Pilot Counsel

Renter pilot liability

October 1, 1996

Do you know whether you have insurance protection when you rent an aircraft?

This is a question that continues to plague pilots. We first posed it in this column as long ago as January 1965, then again in November 1974, and in May 1980. In 1996, many pilots still answer the question "no."

Simply stated the problem is this: When you rent (or even borrow) an aircraft, you may not be insured against claims for injuries to passengers or others arising from your operation of the aircraft; and chances are that you are not insured against claims for damage to the aircraft itself. What aggravates the problem is that many renter pilots are not aware of this situation — and don't become aware of it until there is a claim. At that point the problem becomes a personal crisis.

The most obvious solution is to ask for and read the FBO's insurance policy to see whether you are covered. This is not a very practical solution. Most pilots don't do it.

Over the years other ideas have been tried. For example, sympathetic courts have strained to interpret the insurance policy to find coverage for the renter, with mixed results. Some states — too few — have enacted legislation that requires the fixed base operator to disclose to renters what coverage is on the aircraft. But that's only disclosure, not coverage. At least one state, California, requires FBOs to maintain liability protection for renter pilots. Some few FBOs, without the compulsion of legislation, have asked that renter pilots be protected in the FBO's policy of insurance on the rental fleet.

The single most satisfactory solution has been the availability of "nonownership" aircraft insurance, which is being offered by several insurers.

If you are flying your own aircraft, you probably will have insurance to protect you in the event the aircraft is damaged or destroyed. By the same token, the FBO also will have insurance protection for its aircraft. But the insurance will protect the FBO and not necessarily the renter pilot.

A typical aircraft policy will provide at least these coverages: physical loss or damage to the aircraft itself (hull coverage), and claims by passengers or other persons for injury to them or damage to their property (liability coverage).

With respect to the liability coverage, if there is an accident resulting in claims by passengers or third parties, the insurance company will defend the FBO or other owner and pay any liability judgment or settlement. While the owner will be protected, the renter or borrower may not be.

With respect to the hull coverage, if the owner's aircraft is damaged or destroyed, the insurance company will pay the owner under the hull coverage. If there is a loss, the insurance company has a right, after paying the insured person, to "subrogate" or claim against a third party who caused the damage — the renter pilot. Furthermore, even if the insurance company doesn't subrogate, the FBO continues to have a claim against the renter pilot for the deductible portion.

Many FBOs now have renter pilots sign a rental agreement in which the renter promises to pay the deductible portion of any loss or damage to the rented aircraft. Sometimes a renter pilot will pay the FBO in accordance with the agreement, believing that's the end of it, only to be faced later with a subrogation claim by the insurance company.

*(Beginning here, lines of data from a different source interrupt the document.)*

-- ==== Sys2Proof/Tests/Slice0.lean ====
section
/-! SUPPORT. Tests: commands that `wf` refuses, results of the spec's worked examples, and for each
statement with hypotheses a state and operands that meet them together (a conjunct per clause). -/

namespace Sys2Proof.Tests

open Sys2Proof.Machine

set_option Elab.async false
set_option linter.unusedVariables false

/-! ### Ill-formed commands -/

theorem test_wf_csr_offset : (Instr.csrWrite 5 0x402 0xF ⟨1, 0⟩).wf = false := by decide
theorem test_wf_csr_range : (Instr.csrWrite 5 0x4000000 0xF ⟨1, 0⟩).wf = false := by decide
theorem test_wf_rc_read : (Instr.rcRegisterRead 5 0x13 0).wf = false := by decide
theorem test_wf_mesh_read_line : (Instr.meshRead 5 0x3E 4).wf = false := by decide
theorem test_wf_mesh_read_short : (Instr.meshRead 5 0x40 3).wf = false := by decide
theorem test_wf_mesh_write : (Instr.meshWrite 5 0x40 (List.replicate 65 0) 0xFFFF 0).wf = false := by decide
theorem test_wf_set_alias : (Instr.setAliasWrite 5 0x7FFFFFE [1, 2, 3, 4]).wf = false := by decide
theorem test_wf_clear_alias : (Instr.clearAliasWrite 5 0x3D [1, 2, 3, 4]).wf = false := by decide
theorem test_wf_cmpset : (Instr.meshCmpset 5 0x102 0 1).wf = false := by decide
theorem test_wf_count : (Instr.meshCount 5 0x101 1).wf = false := by decide
theorem test_wf_bar2_read : (Instr.hostBar2Read 0xFFFFFFFF 2).wf = false := by decide
theorem test_wf_bar2_write : (Instr.hostBar2Write 0x40 []).wf = false := by decide
theorem test_wf_clasp : (Instr.claspOpen 5 0x40 17).wf = false := by decide
theorem test_wf_clasp_master : (Instr.claspOpen 4131 0x40 1).wf = false := by decide
theorem test_wf_link : (Instr.pcieLinkUp ⟨3, 5⟩ {}).wf = false := by decide
theorem test_wf_payload : (Instr.hostBar2Write 0x40 (List.replicate 513 0)).wf = false := by decide +kernel
theorem test_wf_debug_access : (Instr.debugMemoryAccess 0x40 4 (some [1, 2])).wf = false := by decide

/-! ### Worked examples -/

/-- The operands of the dot product of chapter 3. -/
def dotA : Block := { vals := [7, 0xB, 1, 5].map Code.n4e2.val, scale := scaleVal false 0x70 }
def dotB : Block := { vals := [0x48, 0x3C, 0xC0, 1].map Code.n8e4.val, scale := scaleVal false 0x80 }
def dotW : WideSum :=
  WideSum.takeBlock { anchor := BitVec.ofInt 16 (anchorOf Code.n4e2.maxMag Code.n8e4.maxMag [(dotA, dotB)]) } dotA dotB

/-- R43, R45: the anchor is −12 and W is 0x2983 × 2^131. -/
theorem test_dot_sum : (dotW.anchor.toInt, dotW.w.toNat) = (-12, 0x2983 * 2 ^ 131) := by decide +kernel

/-- R51: the example rounds to 0x41791200, 0x4179 and 0x4BC9. -/
theorem test_dot_rounding :
    let v := dotW.val.mul (.num ⟨3, 4⟩)
    ((fFP32.round false v).1, (fBF16.round false v).1, (fFP16.round false v).1) = (0x41791200, 0x4179, 0x4BC9) := by
  decide +kernel

/-- R98: the weights of the attention example. -/
theorem test_e2 : (e2 ⟨1, 4⟩, e2 ⟨1, 2⟩) = (2435, 2896) := by decide +kernel

/-- R219: the gain example. -/
theorem test_gain : gainQ (fun i => if i = 3 then 0x1800 else 0x2000) 0x0E0000 = 0x1C000 := by decide +kernel

/-- FIPS 180-4: the digest of "abc". -/
theorem test_sha384 : sha384N [0x61, 0x62, 0x63] =
    0xCB00753F45A35E8BB5A03D699AC65007272C32AB0EDED1631A8B605A43FF5BED8086072BA1E7CC2358BAECA134C825A7 := by
  decide +kernel

/-- The check value of CRC-32C for the digits 1 to 9. -/
theorem test_crc32c : crc32c [0x31, 0x32, 0x33, 0x34, 0x35, 0x36, 0x37, 0x38, 0x39] = 0xE3069283 := by decide +kernel

/-- R368: the boot of a reset device waits for the NVM step, and nothing runs. -/
theorem test_reset_idle : State.reset.reset_.boot = .nvm ∧ State.reset.procState 0 = procOFF := by decide +kernel

/-! ### States for the witnesses -/

/-- A state after reset in which a few registers, memory bytes and units that no test names differ
from reset. -/
def base : State :=
  { ((State.reset.wr (FAC_FLAGS 7) 5).wr (BEAD_ARG 99) 0x1234).wr (SLE_SP_ID 11) 7 with
    mems := { map := { cells := [(0x1FF0000, 0x5A)] }, blm := { cells := [(0x90000, 3)] }
              fom := { cells := [(0x1234567, 9)] }, nvm := { cells := [(77, 1)] }, dmem := { cells := [(0x170000, 2)] } }
    beads := [(99, { pc := 4 })], facets := [(7, { outNs := 3 })], axes := [(11, { vel := 2 })], cams := [(3, { next := 5 })] }

/-- `base` at TB0 time `ns`. -/
def atNs (s : State) (ns : Nat) : State :=
  { s with time := { s.time with tb := kput 0 (BitVec.ofNat 96 (ns * 2 ^ 48)) s.time.tb } }


/-- A descriptor of `n` bytes with the listed fields: offset, width in bytes, value. -/
def descOf (n : Nat) (fs : List (Nat × Nat × Nat)) : List Byte :=
  fs.foldl (fun d x => d.take x.1 ++ leBytes x.2.1 x.2.2 ++ d.drop (x.1 + x.2.1)) (List.replicate n 0)

/-- A device address in this chip's map memory. -/
def mapAt (o : Nat) : Nat := 0xFFFF000010000000 + o

/-- A descriptor of opcode `op` with one-element operands in map memory. -/
def smallDesc (op : Nat) (more : List (Nat × Nat × Nat)) : List Byte :=
  descOf 128 ([(0, 2, op), (4, 2, 0x77), (6, 2, 1), (0x0C, 4, 1), (0x10, 2, 1), (0x18, 8, mapAt 0x1000),
    (0x28, 8, mapAt 0x8000), (0x38, 8, mapAt 0xA000), (0x70, 2, 16383), (0x72, 2, 16382)] ++ more)

/-- `base` with `c` running on Facet 4. -/
def facRun (d : List Byte) : State :=
  (base.setF (FAC_STATUS_STATE 4) facRUNNING).setFacet 4 { cur := some { desc := d } }

/-- Node `n` runs with state `b` and its local memory holds the bytes `d` at `at_`. -/
def coreAt (n : Nat) (b : BeadSt) (at_ : Nat) (d : List Byte) : State :=
  let s := ((base.wr (ARB_BEAD_MAP n) (BitVec.ofNat 32 n)).setF (BEAD_STATUS_STATE n) bdRUNNING).setBead n b
  { s with mems := { s.mems with blm := s.mems.blm.putBytes (n * 0x10000 + at_) d } }

/-- Vector registers 1 to 3 and wide sums 1 to 3 with lanes of both signs. -/
def vecBead : BeadSt :=
  { pc := 0xFFF0, x := [(5, 0x100), (6, 0xFFFF1234), (7, 7)], f := [(2, 0x3F800000)],
    v := [(1, 0x7FFF80000001FFFF1234000180008000), (2, 0x00010001FFFF00028000FFFF8000FFFF), (3, 0x123456789ABCDEF0FEDCBA9876543210),
          (4, 0xE000C000A000800060004000200000)],
    ws := [(1, ⟨12345, .none, 3, 7⟩), (2, ⟨BitVec.ofInt 168 (-5), .none, 3, 32760⟩), (3, ⟨1, .none, 4, 1⟩)] }

/-- Window 3 on the first 128 bytes of map memory. -/
def winState : State := (base.wr (ARB_WIN_BASE 3) 0x10000000).wr (ARB_WIN_SIZE 3) 0x80

theorem winState_window (v : Nat) (h : v < 4096) : winState.rd (ARB_WIN_CTL v) = 0 := by
  show kget (csrReset (ARB_WIN_CTL v)) winState.csr (ARB_WIN_CTL v) = 0
  rw [csrReset_windowCtl v h]
  unfold winState base State.wr ARB_WIN_CTL FAC_FLAGS BEAD_ARG SLE_SP_ID ARB_WIN_BASE ARB_WIN_SIZE
  rw [kget_kput_ne _ _ _ (by omega), kget_kput_ne _ _ _ (by omega), kget_kput_ne _ _ _ (by omega),
    kget_kput_ne _ _ _ (by omega), kget_kput_ne _ _ _ (by omega)]
  rfl

theorem winState_fits : winState.winFits 3 = true := by
  have h : ∀ u, (List.range 4096).countP
      (fun v => v ≠ 3 && winState.flag (ARB_WIN_CTL_STATE v) && winState.winOwner v == u) = 0 := by
    intro u
    rw [List.countP_eq_zero]
    intro v hv h
    have h2 : winState.flag (ARB_WIN_CTL_STATE v) = false := by
      simp [State.flag, State.fld, winState_window v (List.mem_range.1 hv), Fld.get, bitsN]
    simp [h2] at h
  unfold State.winFits
  dsimp only
  rw [h]
  decide +kernel

/-- A command in flight with its arguments and payload. -/
def cmdBy (via : Via) (op func : Nat) (arg payload : List Byte) : HostCmd :=
  { via := via, opcode := op, func := func, tag := 0x77, version := 1,
    arg := arg ++ List.replicate (48 - arg.length) 0, payload := payload, room := 3 }

/-- Submission ring 8191 and its completion ring 8190 are active, in map memory. -/
def withRings (s : State) : State :=
  let s := ((((s.setF (RNG_CTL_STATE 8191) rngACTIVE).wr (RNG_BASE_LO 8191) 0x10010000).wr (RNG_BASE_HI 8191) 0xFFFF0000).setF
    (RNG_CFG_LOG2SIZE 8191) 12).setF (RNG_LINK_PEER 8191) 8190
  let s := ((((s.setF (RNG_CTL_STATE 8190) rngACTIVE).wr (RNG_BASE_LO 8190) 0x10020000).wr (RNG_BASE_HI 8190) 0xFFFF0000).setF
    (RNG_CFG_LOG2SIZE 8190) 12).setF (RNG_CFG_DIR 8190) 1
  { s with host := { s.host with rings := [(8190, { reserved := 5 }), (8191, { seq := 9, flight := 2 })] } }

/-- Firmware runs on the three processors. -/
def fwUp (s : State) : State :=
  (((s.setF (GLB_PROC_STAT_STATE 0) 1).setF (GLB_PROC_STAT_STATE 1) 1).setF (GLB_PROC_STAT_STATE 2) 1).setF MBX_FW_STAGE 3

We've already mentioned the effort to find a judicial solution. The first court case that came to our attention was a 1965 Maryland case in which a renter pilot crashed while trying to get out of a short field. The insurance company paid the FBO for the loss of the aircraft, then subrogated against the renter pilot.

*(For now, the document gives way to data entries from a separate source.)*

/-- The state of the device. `ticks` counts tick boundaries since reset (R359), `boundaries` is the number of the cycle boundary
whose work was done last (R8); `tap` is the instruction in the test access port (R461). -/
structure State where
  regs : Tab Nat
  mem : Mem
  timeNs : Nat
  ticks : Nat
  boundaries : Nat
  phase : ResetPhase
  appCores : AppCores
  pins : Pins
  modes : ModeCtl
  proof : ProofRun
  kept : Retention
  flash : FlashOp
  slices : Tab Slice
  routes : List Route
  crossbar : Tab StreamWord
  clk : Clocks
  scans : Tab Scan
  channels : Tab Channel
  reqBuf : List Nat
  posts : Nat
  hostPort : HostPort
  endpoint : Endpoint
  tap : TapInstr
  snap : Snapshot
  chans : Tab OutChannel
  outputs : Outputs
  pair : Pair
  rings : Tab Ring
  tlb : List TlbEntry
  invPending : Bool
  errLog : List ErrEntry
  systems : Tab SysRec
  sched : TestSched
  recorder : Recorder
  heads : Tab Head
  chafer : Chafer
  sections : Tab Section
  points : Tab Point
  counting : Counting
  links : Tab Link
  gens : Tab Gen
  bridges : Tab BridgePwm
  legs : Tab Leg
  thresholds : Tab Thresholds
  leaven : Leaven
  strings : Tab Str
  meter : Metering
  cans : Tab Can
  ports : Tab EthPort
  eth : Eth
  out : List Out
  free : Nat
  pending : List Instr
  deriving DecidableEq, Repr, Inhabited

/-- Why the model stops. No command of the table ends in a fault: every access the manual describes has an answer. -/
inductive Fault where
  /-- Raised by `Machine.checked` for a command whose operands are outside what `WellFormed` admits.
  Safe: no such command exists on the device. -/
  | illFormed
  deriving DecidableEq, Repr

/-- Why the model refuses a command. -/
inductive Refusal where
  /-- Answered by the arms of `exec` for a command without a meaning, by its mnemonic. Safe: nothing can be proved of it. -/
  | notModelled (mnemonic : String)
  deriving DecidableEq, Repr

/-- The number of cycle boundaries since reset: one at every 50th tick boundary (R8). -/
def State.cycles (s : State) : Nat := s.ticks / 50

/-- The machine right after a cold reset, with reset still asserted: every register at its reset value. -/
def State.reset : State :=
  { (default : State) with phase := .held, proof := { (default : ProofRun) with dramCold := true }
                           clk := { (default : Clocks) with rcPeriod := 976562500 } }

end Sys2Proof.Machine
end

This case squarely presented the question of whether the hull insurance on the aircraft protected the renter pilot. The Maryland Court of Appeals held that the hull coverage did not cover the renter pilot. This was the case that provoked our January 1965 article, in which we tried to alert our members to the problem.

After that there were a number of cases in which the courts struggled with the language of the policies and did find coverage for the renter pilot. In more recent times the cases have been going against renters.

The trouble with this attempted judicial solution is that in each of these cases the court struggled mightily to interpret the language of the policy to favor the renter pilot. As a result, some insurance companies have rewritten their policies to make it very explicit that the coverage does not protect the renter pilot.

Another solution is to enlarge the FBO's policy to protect the renter pilot. This approach has met with some success as far as liability coverage is concerned. Some FBOs have been willing to accept the increase in insurance premiums to provide this coverage.

The more difficult problem relates to the hull coverage. As well as we have been able to determine, there are no FBO insurance policies presently in force that protect the renter pilot with hull coverage. Some policies do contain waivers of subrogation benefiting certain specified individuals or corporate renters; but we could find none that contain a blanket waiver of subrogation benefiting all renter pilots.

At present, the most practical solution is the so-called nonownership policy being offered by a few insurance companies. The policy is divided into two parts, just as is the typical aircraft policy that we discussed earlier. The liability part is available at nominal cost and is not optional. The hull part is relatively more expensive and is optional. I have a fear that some pilots are buying only the liability part, believing that they are getting coverage for both.

In summary, a pilot who rents (or borrows) an aircraft should be aware of the liability that could be incurred from the use of the aircraft, including the liability for damage or loss to the aircraft itself. A prudent pilot should make sure that he or she is reasonably protected from this potential liability.